- _TASK BRIEF_: Begin at the line containing "(exec i)) (hv" in the entries below and end at the line containing "its records. -/"; transcribe that range exactly and nothing outside it.

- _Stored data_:
BEGIN

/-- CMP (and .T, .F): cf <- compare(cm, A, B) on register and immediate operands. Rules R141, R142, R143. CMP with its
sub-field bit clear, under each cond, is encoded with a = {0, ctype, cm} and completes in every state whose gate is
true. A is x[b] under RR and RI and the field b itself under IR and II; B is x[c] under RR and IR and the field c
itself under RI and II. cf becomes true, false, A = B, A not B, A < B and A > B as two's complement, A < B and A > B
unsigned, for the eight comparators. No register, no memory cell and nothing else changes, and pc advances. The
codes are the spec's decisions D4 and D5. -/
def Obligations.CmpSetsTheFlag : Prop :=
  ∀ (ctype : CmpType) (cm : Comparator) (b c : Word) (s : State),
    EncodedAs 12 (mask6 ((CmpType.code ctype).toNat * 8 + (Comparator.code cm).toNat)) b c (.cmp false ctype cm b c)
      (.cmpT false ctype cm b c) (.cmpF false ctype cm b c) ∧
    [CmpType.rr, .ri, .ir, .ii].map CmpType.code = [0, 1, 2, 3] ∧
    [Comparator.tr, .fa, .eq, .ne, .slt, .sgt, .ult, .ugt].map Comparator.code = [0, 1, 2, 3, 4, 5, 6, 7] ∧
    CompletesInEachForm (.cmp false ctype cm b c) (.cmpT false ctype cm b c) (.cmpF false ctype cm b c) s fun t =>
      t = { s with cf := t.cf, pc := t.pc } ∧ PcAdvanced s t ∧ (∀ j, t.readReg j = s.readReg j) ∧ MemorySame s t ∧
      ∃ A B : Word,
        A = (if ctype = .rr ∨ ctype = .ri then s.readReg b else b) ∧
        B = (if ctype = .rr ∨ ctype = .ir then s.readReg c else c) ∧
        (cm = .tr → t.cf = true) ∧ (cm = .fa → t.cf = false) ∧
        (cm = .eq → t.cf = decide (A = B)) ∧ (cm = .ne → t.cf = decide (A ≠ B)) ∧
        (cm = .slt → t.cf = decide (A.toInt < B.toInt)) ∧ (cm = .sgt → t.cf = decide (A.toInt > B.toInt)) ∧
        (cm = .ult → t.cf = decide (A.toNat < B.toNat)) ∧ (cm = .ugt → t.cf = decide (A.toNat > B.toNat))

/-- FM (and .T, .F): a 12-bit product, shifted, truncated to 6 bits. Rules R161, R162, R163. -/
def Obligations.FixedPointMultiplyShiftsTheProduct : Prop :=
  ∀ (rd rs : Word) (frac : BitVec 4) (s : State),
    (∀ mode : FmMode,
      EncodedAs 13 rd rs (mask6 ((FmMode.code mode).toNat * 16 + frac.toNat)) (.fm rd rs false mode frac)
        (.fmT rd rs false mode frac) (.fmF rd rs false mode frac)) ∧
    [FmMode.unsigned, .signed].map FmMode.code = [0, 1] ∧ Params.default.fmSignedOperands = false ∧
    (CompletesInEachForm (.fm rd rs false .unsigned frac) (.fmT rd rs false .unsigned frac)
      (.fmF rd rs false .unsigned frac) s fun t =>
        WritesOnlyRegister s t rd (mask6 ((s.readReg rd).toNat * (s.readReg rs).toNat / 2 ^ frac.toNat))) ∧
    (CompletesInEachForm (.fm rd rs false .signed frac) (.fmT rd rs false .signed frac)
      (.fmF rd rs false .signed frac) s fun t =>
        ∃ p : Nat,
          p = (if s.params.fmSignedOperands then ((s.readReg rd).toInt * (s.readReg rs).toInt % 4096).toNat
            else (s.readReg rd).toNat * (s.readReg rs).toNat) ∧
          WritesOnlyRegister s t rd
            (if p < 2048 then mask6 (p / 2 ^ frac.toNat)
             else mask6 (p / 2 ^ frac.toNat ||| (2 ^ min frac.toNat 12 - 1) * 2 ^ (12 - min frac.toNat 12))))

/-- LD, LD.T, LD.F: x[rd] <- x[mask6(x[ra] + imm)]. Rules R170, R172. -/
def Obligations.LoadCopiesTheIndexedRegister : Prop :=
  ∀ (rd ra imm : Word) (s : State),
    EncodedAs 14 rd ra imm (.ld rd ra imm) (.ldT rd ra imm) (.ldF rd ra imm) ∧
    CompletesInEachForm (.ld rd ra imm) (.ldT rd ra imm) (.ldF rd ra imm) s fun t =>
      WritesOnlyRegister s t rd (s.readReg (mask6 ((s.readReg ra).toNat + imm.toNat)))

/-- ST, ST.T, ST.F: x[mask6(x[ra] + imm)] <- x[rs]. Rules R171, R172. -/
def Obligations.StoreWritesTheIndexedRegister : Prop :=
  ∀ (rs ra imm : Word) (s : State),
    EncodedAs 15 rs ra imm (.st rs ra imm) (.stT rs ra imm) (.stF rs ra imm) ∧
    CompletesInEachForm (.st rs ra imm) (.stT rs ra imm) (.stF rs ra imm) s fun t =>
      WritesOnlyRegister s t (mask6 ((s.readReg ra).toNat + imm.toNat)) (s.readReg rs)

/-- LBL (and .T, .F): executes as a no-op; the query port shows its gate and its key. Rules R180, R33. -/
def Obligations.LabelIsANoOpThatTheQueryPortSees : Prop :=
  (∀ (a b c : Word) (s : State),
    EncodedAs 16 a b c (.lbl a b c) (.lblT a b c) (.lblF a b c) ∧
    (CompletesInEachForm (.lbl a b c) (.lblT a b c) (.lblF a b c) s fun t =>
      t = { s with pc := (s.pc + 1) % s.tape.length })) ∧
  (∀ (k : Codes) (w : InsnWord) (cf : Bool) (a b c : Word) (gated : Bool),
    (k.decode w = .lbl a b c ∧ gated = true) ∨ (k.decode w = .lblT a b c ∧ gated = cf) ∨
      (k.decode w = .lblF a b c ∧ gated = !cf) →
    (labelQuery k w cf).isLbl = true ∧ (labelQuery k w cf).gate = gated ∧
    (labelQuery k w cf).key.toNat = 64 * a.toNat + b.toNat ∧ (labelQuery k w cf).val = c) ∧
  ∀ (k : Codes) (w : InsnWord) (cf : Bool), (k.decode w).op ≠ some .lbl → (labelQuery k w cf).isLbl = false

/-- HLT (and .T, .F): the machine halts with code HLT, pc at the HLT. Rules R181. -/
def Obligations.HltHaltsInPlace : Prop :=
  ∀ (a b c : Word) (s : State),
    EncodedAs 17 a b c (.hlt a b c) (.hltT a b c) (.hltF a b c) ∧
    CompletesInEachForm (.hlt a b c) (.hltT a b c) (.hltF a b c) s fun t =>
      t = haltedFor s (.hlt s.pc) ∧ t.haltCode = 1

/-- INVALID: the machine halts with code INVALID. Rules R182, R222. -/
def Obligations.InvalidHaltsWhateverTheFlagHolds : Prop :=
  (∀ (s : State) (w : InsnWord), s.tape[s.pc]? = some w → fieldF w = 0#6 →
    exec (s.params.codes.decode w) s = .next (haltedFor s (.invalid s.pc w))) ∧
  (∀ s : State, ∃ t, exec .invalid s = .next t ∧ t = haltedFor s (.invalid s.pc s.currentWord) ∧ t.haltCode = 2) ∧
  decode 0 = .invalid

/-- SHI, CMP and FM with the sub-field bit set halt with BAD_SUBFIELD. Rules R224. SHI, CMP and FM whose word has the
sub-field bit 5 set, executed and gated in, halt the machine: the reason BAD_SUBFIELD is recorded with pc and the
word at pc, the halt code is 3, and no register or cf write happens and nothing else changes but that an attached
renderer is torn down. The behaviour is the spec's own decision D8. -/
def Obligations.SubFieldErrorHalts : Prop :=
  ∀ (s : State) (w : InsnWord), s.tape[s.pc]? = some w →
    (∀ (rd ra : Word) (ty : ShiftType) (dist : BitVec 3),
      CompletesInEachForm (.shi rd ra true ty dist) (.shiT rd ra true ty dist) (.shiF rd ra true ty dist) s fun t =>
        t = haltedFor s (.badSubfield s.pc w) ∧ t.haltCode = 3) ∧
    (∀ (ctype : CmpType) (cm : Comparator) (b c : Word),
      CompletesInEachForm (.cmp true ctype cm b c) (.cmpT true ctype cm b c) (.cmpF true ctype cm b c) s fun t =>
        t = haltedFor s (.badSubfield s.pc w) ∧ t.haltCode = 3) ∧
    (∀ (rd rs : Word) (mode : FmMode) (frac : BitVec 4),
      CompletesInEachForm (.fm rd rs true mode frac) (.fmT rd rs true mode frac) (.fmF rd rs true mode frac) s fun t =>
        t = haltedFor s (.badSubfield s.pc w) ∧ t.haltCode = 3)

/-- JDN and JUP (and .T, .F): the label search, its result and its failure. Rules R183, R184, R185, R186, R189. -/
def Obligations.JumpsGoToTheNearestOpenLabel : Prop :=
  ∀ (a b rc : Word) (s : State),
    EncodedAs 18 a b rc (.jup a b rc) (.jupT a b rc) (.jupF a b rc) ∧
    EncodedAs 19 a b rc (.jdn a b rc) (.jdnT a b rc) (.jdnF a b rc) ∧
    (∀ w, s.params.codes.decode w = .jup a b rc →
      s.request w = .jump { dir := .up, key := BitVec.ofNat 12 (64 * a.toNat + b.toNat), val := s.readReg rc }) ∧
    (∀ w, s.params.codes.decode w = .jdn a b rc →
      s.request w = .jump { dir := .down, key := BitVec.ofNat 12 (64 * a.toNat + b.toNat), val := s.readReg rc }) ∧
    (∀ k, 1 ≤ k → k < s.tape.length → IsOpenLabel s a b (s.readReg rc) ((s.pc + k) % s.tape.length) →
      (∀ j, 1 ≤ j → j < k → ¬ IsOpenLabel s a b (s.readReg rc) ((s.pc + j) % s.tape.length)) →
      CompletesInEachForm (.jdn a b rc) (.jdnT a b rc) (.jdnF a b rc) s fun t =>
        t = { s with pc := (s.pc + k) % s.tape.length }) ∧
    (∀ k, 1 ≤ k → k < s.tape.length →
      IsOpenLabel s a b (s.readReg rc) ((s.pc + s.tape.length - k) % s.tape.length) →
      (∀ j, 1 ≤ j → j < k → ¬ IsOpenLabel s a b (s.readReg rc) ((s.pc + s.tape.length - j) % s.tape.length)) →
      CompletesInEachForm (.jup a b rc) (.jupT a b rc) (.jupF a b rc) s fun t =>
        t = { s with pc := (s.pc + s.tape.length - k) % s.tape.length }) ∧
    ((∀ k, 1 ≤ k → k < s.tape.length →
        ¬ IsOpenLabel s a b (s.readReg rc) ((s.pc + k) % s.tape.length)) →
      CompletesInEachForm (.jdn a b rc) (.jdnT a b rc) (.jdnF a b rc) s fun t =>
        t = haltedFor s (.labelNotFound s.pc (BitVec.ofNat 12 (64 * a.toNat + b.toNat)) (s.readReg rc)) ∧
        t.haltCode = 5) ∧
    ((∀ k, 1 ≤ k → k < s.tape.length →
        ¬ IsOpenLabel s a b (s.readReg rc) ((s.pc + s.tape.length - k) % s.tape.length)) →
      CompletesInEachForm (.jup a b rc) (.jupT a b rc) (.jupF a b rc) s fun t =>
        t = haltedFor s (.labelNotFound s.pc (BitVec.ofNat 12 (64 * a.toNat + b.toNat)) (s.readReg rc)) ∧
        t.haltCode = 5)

END
BEGIN

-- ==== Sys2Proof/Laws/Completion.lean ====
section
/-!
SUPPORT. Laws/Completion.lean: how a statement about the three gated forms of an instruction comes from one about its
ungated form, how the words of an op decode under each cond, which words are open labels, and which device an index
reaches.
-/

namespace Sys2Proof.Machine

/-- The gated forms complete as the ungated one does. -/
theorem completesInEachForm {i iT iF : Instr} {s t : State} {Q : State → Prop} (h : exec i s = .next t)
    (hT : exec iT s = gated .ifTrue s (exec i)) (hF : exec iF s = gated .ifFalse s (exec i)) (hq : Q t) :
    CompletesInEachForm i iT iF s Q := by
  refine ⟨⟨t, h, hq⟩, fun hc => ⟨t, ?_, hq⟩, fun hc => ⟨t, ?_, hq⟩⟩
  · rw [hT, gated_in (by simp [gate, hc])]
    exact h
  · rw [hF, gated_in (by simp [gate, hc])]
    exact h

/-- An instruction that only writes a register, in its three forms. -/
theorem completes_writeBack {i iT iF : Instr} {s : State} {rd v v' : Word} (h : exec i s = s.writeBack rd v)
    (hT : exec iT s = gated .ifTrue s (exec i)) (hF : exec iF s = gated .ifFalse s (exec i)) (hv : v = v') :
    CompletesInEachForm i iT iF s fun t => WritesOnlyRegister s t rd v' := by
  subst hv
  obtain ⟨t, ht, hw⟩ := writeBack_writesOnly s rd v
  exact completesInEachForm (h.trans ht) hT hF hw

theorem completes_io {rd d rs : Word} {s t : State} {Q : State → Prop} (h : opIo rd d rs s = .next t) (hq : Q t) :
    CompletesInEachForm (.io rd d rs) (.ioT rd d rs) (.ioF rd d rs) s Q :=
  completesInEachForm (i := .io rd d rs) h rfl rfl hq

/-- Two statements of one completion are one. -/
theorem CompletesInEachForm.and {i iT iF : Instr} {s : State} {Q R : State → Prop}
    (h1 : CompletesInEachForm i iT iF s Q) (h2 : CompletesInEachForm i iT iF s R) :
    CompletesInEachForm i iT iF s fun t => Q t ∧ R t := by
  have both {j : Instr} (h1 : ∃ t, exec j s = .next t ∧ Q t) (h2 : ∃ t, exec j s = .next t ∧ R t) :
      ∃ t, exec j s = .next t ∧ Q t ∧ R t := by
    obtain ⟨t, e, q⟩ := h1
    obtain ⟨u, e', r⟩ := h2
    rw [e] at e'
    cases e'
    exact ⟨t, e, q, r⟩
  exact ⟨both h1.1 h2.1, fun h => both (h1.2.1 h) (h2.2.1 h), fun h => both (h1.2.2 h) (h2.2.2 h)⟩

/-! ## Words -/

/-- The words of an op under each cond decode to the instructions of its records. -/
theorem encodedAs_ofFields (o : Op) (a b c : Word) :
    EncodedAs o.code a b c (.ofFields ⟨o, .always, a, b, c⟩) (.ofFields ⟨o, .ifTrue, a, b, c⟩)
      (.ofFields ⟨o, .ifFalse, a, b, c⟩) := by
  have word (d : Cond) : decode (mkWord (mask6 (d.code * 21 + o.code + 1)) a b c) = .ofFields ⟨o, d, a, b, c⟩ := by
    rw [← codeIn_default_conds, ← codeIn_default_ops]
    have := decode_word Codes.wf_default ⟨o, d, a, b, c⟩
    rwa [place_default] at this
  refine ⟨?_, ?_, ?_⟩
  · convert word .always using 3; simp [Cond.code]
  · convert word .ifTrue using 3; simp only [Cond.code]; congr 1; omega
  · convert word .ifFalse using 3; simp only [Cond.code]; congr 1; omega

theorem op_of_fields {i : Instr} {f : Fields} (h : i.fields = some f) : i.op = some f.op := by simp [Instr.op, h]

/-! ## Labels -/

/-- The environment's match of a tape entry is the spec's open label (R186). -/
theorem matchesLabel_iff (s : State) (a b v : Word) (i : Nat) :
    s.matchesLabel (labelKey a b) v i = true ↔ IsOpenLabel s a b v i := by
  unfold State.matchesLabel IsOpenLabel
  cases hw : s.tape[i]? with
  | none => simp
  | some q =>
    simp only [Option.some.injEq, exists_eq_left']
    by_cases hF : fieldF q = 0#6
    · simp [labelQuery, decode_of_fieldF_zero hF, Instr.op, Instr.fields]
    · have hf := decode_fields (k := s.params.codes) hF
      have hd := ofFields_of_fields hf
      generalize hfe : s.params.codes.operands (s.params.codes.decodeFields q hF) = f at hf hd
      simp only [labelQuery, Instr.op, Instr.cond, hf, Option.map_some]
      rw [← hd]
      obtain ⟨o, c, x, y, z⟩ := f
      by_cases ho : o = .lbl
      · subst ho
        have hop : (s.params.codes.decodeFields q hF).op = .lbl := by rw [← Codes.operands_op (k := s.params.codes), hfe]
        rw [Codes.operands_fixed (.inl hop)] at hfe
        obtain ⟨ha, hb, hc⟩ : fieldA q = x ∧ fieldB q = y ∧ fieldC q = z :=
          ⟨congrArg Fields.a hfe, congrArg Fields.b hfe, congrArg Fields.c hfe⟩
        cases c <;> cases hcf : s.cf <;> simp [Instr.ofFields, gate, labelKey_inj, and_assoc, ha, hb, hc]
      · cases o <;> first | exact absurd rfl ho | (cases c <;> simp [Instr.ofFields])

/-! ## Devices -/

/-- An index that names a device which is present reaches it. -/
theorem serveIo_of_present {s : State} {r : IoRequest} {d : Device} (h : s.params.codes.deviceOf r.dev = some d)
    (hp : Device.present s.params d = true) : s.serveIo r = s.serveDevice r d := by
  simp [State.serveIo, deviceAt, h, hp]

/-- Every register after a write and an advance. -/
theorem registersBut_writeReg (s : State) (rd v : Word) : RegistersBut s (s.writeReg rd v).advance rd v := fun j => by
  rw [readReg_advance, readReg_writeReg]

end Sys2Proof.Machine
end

END

- _RESULT OF THIS TASK_:
    (hT : exec iT s = gated .ifTrue s (exec i)) (hF : exec iF s = gated .ifFalse s (exec i)) (hv : v = v') :
    CompletesInEachForm i iT iF s fun t => WritesOnlyRegister s t rd v' := by
  subst hv
  obtain ⟨t, ht, hw⟩ := writeBack_writesOnly s rd v
  exact completesInEachForm (h.trans ht) hT hF hw

theorem completes_io {rd d rs : Word} {s t : State} {Q : State → Prop} (h : opIo rd d rs s = .next t) (hq : Q t) :
    CompletesInEachForm (.io rd d rs) (.ioT rd d rs) (.ioF rd d rs) s Q :=
  completesInEachForm (i := .io rd d rs) h rfl rfl hq

/-- Two statements of one completion are one. -/
theorem CompletesInEachForm.and {i iT iF : Instr} {s : State} {Q R : State → Prop}
    (h1 : CompletesInEachForm i iT iF s Q) (h2 : CompletesInEachForm i iT iF s R) :
    CompletesInEachForm i iT iF s fun t => Q t ∧ R t := by
  have both {j : Instr} (h1 : ∃ t, exec j s = .next t ∧ Q t) (h2 : ∃ t, exec j s = .next t ∧ R t) :
      ∃ t, exec j s = .next t ∧ Q t ∧ R t := by
    obtain ⟨t, e, q⟩ := h1
    obtain ⟨u, e', r⟩ := h2
    rw [e] at e'
    cases e'
    exact ⟨t, e, q, r⟩
  exact ⟨both h1.1 h2.1, fun h => both (h1.2.1 h) (h2.2.1 h), fun h => both (h1.2.2 h) (h2.2.2 h)⟩

/-! ## Words -/

/-- The words of an op under each cond decode to the instructions of its records. -/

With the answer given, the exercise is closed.